"""

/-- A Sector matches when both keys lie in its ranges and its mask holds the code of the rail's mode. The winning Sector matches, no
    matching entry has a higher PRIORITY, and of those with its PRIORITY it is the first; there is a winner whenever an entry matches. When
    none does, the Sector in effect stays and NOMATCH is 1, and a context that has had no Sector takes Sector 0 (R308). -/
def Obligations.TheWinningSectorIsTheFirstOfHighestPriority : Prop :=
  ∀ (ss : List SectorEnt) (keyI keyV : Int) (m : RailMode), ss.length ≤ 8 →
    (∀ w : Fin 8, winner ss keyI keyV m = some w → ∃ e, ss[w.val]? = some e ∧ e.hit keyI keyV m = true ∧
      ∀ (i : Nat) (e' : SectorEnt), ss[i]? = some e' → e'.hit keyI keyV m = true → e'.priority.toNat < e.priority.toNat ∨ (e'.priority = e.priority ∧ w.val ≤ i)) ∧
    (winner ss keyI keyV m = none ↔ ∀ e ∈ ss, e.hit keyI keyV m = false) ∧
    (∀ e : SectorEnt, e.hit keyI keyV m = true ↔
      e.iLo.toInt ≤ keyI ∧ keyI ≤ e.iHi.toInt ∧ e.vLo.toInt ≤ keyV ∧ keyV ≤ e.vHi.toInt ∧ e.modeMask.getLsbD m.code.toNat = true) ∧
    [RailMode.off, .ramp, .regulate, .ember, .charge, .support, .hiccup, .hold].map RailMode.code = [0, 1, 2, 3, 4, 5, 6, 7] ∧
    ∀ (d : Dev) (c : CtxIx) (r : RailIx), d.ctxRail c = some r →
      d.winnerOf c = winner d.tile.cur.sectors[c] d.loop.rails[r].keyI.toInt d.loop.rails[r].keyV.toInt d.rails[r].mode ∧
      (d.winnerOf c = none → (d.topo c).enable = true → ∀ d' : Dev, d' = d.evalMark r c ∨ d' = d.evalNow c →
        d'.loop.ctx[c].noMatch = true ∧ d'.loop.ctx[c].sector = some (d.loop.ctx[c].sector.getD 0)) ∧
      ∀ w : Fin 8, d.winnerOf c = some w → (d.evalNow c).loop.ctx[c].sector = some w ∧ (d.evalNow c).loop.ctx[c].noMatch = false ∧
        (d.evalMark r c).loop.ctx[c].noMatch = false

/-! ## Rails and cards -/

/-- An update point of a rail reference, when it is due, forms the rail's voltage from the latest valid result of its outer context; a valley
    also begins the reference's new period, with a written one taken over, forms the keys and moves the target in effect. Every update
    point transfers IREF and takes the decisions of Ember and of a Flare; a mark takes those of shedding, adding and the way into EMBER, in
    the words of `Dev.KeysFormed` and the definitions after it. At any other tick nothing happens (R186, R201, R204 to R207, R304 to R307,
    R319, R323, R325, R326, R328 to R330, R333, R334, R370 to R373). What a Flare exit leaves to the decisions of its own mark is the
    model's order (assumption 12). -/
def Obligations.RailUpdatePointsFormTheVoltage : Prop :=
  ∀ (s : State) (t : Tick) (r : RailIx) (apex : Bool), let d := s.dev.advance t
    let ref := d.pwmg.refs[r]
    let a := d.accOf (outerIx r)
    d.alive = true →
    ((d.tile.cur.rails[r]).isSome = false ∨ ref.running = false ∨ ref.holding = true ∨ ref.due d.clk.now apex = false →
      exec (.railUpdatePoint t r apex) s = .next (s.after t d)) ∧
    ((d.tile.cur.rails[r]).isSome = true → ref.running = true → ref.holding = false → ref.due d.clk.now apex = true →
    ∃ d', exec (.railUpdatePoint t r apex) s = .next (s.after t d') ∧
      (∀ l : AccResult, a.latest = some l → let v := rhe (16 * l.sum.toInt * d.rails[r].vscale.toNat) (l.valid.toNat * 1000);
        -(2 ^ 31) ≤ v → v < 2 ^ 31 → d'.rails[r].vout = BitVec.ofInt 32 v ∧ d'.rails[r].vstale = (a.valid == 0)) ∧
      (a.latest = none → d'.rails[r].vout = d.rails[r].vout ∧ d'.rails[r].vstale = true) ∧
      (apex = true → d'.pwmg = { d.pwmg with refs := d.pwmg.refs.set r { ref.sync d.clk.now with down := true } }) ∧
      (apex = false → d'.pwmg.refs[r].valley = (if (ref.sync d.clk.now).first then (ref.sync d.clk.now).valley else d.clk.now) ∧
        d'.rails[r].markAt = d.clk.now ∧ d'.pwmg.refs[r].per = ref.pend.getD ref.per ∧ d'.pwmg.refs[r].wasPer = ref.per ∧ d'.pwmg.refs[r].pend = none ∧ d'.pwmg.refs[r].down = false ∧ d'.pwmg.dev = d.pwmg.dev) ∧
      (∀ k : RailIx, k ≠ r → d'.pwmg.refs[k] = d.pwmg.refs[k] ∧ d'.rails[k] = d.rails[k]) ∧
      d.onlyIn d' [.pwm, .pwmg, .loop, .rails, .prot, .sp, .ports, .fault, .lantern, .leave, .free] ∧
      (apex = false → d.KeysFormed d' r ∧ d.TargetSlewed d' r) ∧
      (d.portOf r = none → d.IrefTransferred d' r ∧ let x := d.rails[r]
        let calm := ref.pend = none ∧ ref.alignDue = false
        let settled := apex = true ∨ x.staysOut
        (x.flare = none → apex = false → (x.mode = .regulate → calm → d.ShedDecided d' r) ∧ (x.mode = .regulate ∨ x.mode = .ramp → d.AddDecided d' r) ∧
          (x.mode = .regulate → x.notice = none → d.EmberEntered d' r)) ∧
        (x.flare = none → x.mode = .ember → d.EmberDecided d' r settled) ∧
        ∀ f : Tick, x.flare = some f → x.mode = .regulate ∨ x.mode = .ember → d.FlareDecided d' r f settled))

"""
"""

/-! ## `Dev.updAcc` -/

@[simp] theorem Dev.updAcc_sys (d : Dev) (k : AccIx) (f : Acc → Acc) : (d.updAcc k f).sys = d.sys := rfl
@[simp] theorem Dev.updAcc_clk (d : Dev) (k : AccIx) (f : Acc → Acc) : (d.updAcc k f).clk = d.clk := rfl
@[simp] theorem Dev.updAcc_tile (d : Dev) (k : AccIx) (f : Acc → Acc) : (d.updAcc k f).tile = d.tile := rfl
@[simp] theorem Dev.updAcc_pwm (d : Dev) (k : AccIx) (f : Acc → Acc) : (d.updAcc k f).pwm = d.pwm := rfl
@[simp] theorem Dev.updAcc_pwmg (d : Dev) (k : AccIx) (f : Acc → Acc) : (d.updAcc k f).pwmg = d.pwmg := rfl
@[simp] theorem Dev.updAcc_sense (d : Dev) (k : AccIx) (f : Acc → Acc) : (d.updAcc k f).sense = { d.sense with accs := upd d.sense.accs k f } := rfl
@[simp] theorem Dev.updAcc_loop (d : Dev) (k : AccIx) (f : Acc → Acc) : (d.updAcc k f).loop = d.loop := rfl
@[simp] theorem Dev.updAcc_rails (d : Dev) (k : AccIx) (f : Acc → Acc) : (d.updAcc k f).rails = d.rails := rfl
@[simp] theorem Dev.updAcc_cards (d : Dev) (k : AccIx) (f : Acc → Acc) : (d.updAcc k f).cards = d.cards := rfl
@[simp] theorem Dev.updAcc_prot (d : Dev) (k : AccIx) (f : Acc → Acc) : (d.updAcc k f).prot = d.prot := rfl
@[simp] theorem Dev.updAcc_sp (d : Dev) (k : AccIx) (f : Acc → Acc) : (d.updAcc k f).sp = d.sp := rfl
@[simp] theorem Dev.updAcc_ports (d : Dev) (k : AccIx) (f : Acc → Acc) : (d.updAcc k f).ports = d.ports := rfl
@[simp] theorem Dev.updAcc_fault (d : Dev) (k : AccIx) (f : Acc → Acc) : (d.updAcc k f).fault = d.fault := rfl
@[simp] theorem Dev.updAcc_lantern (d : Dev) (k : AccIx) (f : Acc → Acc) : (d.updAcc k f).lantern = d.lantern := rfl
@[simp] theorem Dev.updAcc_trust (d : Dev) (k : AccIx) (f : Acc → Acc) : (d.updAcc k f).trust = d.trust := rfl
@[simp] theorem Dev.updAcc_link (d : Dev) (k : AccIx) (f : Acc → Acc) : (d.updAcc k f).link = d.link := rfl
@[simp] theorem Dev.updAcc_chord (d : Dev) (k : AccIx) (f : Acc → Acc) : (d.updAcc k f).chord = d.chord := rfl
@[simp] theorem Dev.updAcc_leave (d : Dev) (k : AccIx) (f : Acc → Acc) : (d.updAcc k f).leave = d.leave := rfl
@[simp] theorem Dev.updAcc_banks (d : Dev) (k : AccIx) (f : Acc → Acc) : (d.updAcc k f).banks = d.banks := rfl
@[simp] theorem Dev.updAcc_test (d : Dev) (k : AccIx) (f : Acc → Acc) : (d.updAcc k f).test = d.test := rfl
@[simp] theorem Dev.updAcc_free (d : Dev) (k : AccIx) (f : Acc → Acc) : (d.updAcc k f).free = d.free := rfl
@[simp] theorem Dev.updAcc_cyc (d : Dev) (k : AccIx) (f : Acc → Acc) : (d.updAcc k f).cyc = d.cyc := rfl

"""
"""

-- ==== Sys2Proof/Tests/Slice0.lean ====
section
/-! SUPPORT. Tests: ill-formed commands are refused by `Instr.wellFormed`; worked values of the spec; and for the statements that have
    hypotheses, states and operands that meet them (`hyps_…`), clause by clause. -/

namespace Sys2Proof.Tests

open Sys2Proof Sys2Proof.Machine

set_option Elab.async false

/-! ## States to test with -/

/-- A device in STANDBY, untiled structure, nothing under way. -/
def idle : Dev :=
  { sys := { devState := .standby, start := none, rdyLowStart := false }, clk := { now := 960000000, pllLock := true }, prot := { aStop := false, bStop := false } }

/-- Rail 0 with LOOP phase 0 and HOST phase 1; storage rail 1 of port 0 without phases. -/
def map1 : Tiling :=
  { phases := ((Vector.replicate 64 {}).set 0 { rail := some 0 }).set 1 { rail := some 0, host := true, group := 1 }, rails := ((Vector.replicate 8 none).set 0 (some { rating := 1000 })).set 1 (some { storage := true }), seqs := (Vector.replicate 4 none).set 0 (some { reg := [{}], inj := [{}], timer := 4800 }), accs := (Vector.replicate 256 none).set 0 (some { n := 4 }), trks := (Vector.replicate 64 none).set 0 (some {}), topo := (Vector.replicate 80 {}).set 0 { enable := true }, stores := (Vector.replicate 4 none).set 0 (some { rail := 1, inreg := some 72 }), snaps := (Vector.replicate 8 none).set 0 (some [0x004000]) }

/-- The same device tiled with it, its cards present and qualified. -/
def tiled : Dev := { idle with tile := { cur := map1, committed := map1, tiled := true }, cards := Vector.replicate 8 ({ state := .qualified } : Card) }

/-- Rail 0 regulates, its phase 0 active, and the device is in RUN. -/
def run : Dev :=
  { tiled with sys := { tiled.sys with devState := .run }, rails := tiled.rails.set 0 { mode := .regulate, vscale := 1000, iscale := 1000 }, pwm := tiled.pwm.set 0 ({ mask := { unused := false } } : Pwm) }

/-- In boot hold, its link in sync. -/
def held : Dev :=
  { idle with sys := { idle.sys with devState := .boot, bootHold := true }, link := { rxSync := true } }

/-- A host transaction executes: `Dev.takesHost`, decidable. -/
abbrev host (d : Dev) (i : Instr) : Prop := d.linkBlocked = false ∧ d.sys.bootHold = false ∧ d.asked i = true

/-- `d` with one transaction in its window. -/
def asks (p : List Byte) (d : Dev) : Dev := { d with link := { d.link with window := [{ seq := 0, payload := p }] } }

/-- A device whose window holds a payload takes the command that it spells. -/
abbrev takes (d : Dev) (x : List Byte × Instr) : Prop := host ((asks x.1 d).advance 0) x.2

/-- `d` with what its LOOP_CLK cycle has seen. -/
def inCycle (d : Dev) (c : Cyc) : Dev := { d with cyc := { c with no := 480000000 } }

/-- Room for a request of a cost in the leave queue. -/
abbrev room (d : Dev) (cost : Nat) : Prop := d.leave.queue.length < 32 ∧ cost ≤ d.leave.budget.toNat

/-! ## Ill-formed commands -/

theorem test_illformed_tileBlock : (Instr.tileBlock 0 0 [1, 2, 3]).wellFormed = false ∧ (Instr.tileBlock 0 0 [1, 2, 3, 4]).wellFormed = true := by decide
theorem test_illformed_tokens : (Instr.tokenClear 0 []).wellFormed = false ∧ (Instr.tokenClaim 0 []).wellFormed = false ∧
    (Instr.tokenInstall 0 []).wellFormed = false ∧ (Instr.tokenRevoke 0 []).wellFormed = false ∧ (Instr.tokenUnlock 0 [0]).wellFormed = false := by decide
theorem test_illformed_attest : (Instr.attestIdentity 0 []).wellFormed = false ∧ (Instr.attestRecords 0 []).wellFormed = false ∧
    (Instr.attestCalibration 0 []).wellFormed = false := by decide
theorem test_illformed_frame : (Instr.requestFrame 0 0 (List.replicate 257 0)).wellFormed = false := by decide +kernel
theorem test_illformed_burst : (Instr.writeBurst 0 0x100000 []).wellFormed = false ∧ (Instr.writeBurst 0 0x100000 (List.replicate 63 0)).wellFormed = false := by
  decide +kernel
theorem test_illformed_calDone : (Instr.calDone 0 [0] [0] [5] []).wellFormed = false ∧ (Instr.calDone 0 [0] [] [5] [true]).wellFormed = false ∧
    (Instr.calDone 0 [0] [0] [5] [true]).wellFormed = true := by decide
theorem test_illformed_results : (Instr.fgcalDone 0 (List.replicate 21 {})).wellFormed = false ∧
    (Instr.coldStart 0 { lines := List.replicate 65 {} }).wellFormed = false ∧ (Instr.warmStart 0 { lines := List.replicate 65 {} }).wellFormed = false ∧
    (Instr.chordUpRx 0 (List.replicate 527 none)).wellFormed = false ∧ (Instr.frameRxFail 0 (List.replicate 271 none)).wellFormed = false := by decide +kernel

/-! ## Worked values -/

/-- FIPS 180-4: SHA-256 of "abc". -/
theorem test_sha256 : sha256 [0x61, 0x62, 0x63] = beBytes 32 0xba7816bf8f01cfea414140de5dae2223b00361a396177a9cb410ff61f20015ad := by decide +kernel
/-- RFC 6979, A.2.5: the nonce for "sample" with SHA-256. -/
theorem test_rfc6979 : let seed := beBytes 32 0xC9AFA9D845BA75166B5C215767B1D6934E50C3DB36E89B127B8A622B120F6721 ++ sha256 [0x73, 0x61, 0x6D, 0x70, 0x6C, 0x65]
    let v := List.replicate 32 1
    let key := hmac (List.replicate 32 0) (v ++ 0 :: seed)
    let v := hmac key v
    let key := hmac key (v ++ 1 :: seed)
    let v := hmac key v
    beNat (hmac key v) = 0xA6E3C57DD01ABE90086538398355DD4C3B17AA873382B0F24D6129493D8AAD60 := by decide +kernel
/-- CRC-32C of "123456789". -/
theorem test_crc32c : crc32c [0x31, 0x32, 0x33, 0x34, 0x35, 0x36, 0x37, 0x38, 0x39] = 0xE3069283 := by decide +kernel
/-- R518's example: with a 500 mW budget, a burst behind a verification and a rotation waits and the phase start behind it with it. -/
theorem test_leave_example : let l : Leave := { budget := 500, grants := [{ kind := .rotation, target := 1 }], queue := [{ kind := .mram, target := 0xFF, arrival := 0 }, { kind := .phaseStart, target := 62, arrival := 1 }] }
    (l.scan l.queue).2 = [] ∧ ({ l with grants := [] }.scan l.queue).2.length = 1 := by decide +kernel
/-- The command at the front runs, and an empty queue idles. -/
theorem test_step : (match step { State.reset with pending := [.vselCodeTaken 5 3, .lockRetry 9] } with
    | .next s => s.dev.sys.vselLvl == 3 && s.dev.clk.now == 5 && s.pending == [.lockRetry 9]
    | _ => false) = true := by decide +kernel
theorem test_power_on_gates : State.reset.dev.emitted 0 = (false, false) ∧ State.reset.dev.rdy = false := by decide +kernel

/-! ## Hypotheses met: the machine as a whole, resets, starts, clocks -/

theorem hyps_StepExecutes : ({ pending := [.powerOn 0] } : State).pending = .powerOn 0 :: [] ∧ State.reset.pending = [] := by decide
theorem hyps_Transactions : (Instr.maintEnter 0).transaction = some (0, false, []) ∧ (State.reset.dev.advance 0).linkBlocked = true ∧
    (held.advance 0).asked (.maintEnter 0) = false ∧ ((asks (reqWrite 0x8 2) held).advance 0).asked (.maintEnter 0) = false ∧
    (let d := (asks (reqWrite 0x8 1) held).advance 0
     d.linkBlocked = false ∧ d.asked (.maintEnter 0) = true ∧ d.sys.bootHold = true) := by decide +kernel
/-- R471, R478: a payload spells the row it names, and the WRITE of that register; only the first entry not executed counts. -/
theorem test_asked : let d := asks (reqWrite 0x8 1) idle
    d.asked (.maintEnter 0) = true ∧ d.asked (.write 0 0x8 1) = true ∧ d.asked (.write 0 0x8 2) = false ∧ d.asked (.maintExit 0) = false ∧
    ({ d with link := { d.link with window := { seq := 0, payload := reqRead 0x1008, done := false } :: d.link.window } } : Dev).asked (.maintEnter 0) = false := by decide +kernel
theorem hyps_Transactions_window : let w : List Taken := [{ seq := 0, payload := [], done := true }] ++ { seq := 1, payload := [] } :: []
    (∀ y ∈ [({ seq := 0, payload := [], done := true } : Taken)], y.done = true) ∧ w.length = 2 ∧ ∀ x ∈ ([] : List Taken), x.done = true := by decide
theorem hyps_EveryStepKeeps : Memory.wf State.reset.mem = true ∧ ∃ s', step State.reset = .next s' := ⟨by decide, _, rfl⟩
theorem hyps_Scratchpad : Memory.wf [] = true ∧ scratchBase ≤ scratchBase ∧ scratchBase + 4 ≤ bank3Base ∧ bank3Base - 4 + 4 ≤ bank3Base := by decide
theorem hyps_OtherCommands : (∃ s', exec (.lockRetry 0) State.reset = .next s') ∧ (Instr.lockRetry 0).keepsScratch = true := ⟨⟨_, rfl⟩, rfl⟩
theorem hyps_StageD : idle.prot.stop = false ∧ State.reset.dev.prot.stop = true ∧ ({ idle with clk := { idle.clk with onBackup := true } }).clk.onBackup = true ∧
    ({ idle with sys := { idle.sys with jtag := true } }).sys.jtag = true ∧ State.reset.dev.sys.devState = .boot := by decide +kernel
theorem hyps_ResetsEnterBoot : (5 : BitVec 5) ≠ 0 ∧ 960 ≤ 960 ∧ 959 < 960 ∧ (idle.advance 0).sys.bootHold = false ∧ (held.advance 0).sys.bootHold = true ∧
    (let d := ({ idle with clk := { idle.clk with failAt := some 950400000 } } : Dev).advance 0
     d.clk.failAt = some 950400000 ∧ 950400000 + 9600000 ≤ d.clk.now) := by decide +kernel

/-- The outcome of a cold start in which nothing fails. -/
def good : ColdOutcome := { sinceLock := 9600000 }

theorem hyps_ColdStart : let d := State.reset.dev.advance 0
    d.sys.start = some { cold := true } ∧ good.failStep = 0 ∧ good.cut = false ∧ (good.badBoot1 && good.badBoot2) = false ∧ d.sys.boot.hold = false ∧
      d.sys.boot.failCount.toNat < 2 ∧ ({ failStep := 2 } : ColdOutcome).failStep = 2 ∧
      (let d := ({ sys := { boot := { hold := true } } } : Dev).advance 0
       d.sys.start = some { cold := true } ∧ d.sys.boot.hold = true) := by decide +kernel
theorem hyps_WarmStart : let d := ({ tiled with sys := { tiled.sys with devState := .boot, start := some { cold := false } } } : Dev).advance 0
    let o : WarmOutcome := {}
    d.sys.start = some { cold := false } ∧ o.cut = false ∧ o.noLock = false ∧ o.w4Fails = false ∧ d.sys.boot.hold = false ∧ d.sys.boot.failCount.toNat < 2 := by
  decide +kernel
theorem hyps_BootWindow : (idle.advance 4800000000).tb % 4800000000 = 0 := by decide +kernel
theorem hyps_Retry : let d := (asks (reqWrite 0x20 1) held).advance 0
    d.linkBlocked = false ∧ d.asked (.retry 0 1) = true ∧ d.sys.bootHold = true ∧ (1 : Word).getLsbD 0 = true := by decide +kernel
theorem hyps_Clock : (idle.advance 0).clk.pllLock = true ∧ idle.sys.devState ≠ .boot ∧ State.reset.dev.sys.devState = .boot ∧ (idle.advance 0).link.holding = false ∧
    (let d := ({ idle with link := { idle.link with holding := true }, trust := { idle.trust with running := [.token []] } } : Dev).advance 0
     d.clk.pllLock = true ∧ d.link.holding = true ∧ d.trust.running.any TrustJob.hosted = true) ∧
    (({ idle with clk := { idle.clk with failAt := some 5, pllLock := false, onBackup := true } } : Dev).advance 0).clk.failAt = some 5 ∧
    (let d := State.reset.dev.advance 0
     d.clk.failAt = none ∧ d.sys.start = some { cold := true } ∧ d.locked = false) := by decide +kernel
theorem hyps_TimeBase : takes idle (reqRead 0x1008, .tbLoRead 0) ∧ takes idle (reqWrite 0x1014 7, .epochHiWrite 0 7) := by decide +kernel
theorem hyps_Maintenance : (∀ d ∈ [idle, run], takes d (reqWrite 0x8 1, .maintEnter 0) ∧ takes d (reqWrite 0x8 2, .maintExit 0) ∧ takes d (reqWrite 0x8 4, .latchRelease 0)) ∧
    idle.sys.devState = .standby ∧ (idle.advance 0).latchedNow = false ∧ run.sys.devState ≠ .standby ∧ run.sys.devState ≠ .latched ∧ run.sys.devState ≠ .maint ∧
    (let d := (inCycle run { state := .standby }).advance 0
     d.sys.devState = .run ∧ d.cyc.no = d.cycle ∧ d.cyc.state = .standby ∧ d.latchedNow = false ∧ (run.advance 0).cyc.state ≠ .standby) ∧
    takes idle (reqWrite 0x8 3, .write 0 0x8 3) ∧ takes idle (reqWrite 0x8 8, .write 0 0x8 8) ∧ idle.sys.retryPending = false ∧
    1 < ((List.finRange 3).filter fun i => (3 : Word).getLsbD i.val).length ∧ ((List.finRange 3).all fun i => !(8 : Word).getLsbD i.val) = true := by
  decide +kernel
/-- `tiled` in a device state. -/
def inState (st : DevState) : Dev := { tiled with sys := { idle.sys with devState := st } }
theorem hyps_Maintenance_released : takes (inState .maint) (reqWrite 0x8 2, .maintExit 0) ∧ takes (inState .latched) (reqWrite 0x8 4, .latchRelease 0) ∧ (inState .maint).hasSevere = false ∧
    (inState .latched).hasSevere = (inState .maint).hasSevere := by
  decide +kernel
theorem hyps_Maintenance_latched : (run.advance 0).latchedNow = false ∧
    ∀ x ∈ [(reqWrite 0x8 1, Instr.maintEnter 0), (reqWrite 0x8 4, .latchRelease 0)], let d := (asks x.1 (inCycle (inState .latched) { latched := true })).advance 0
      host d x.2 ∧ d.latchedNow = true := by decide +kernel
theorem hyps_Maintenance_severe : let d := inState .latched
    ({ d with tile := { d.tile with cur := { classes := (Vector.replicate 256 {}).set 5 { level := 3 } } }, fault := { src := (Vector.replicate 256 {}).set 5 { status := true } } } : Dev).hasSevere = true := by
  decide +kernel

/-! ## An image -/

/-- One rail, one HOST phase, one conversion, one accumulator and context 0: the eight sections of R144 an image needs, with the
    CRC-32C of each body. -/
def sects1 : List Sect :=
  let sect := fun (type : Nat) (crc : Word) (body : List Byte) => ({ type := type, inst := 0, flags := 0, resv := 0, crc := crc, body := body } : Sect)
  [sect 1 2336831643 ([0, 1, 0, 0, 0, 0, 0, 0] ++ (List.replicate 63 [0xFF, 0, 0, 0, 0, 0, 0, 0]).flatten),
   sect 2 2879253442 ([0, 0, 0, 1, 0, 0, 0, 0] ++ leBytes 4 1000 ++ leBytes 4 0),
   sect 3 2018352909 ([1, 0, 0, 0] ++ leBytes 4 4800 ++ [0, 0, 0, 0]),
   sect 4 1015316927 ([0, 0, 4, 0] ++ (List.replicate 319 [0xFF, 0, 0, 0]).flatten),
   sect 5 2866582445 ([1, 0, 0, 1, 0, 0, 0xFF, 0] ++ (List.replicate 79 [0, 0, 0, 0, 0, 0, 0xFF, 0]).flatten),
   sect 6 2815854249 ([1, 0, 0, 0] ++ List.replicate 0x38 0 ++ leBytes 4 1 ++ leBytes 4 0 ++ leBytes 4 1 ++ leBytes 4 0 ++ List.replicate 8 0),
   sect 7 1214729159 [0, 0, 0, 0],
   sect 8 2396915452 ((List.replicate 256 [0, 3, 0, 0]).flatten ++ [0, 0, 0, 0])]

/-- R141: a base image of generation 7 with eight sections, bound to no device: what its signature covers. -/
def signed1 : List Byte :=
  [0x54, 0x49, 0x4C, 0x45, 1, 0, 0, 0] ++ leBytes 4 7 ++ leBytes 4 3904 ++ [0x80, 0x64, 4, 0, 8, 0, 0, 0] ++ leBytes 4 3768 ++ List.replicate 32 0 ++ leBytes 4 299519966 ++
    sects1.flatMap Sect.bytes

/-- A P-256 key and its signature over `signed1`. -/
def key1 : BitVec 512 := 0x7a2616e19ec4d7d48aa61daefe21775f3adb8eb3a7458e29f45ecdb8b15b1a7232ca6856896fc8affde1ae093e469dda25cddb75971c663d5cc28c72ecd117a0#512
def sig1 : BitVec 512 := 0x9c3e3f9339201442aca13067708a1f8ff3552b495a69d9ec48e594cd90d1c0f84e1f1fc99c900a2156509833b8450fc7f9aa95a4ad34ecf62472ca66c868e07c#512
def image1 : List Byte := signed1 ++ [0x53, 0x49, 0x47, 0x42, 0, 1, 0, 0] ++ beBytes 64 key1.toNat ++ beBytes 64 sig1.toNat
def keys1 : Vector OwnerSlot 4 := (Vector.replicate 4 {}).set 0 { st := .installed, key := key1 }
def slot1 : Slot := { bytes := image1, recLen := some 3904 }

"""

TASK TO CARRY OUT >> In the data above, find each line that uses the string "cards". Copy it.

ANSWER SECTION >>
/-! ## Rails and cards -/
@[simp] theorem Dev.updAcc_cards (d : Dev) (k : AccIx) (f : Acc → Acc) : (d.updAcc k f).cards = d.cards := rfl
/-- The same device tiled with it, its cards present and qualified. -/
def tiled : Dev := { idle with tile := { cur := map1, committed := map1, tiled := true }, cards := Vector.replicate 8 ({ state := .qualified } : Card) }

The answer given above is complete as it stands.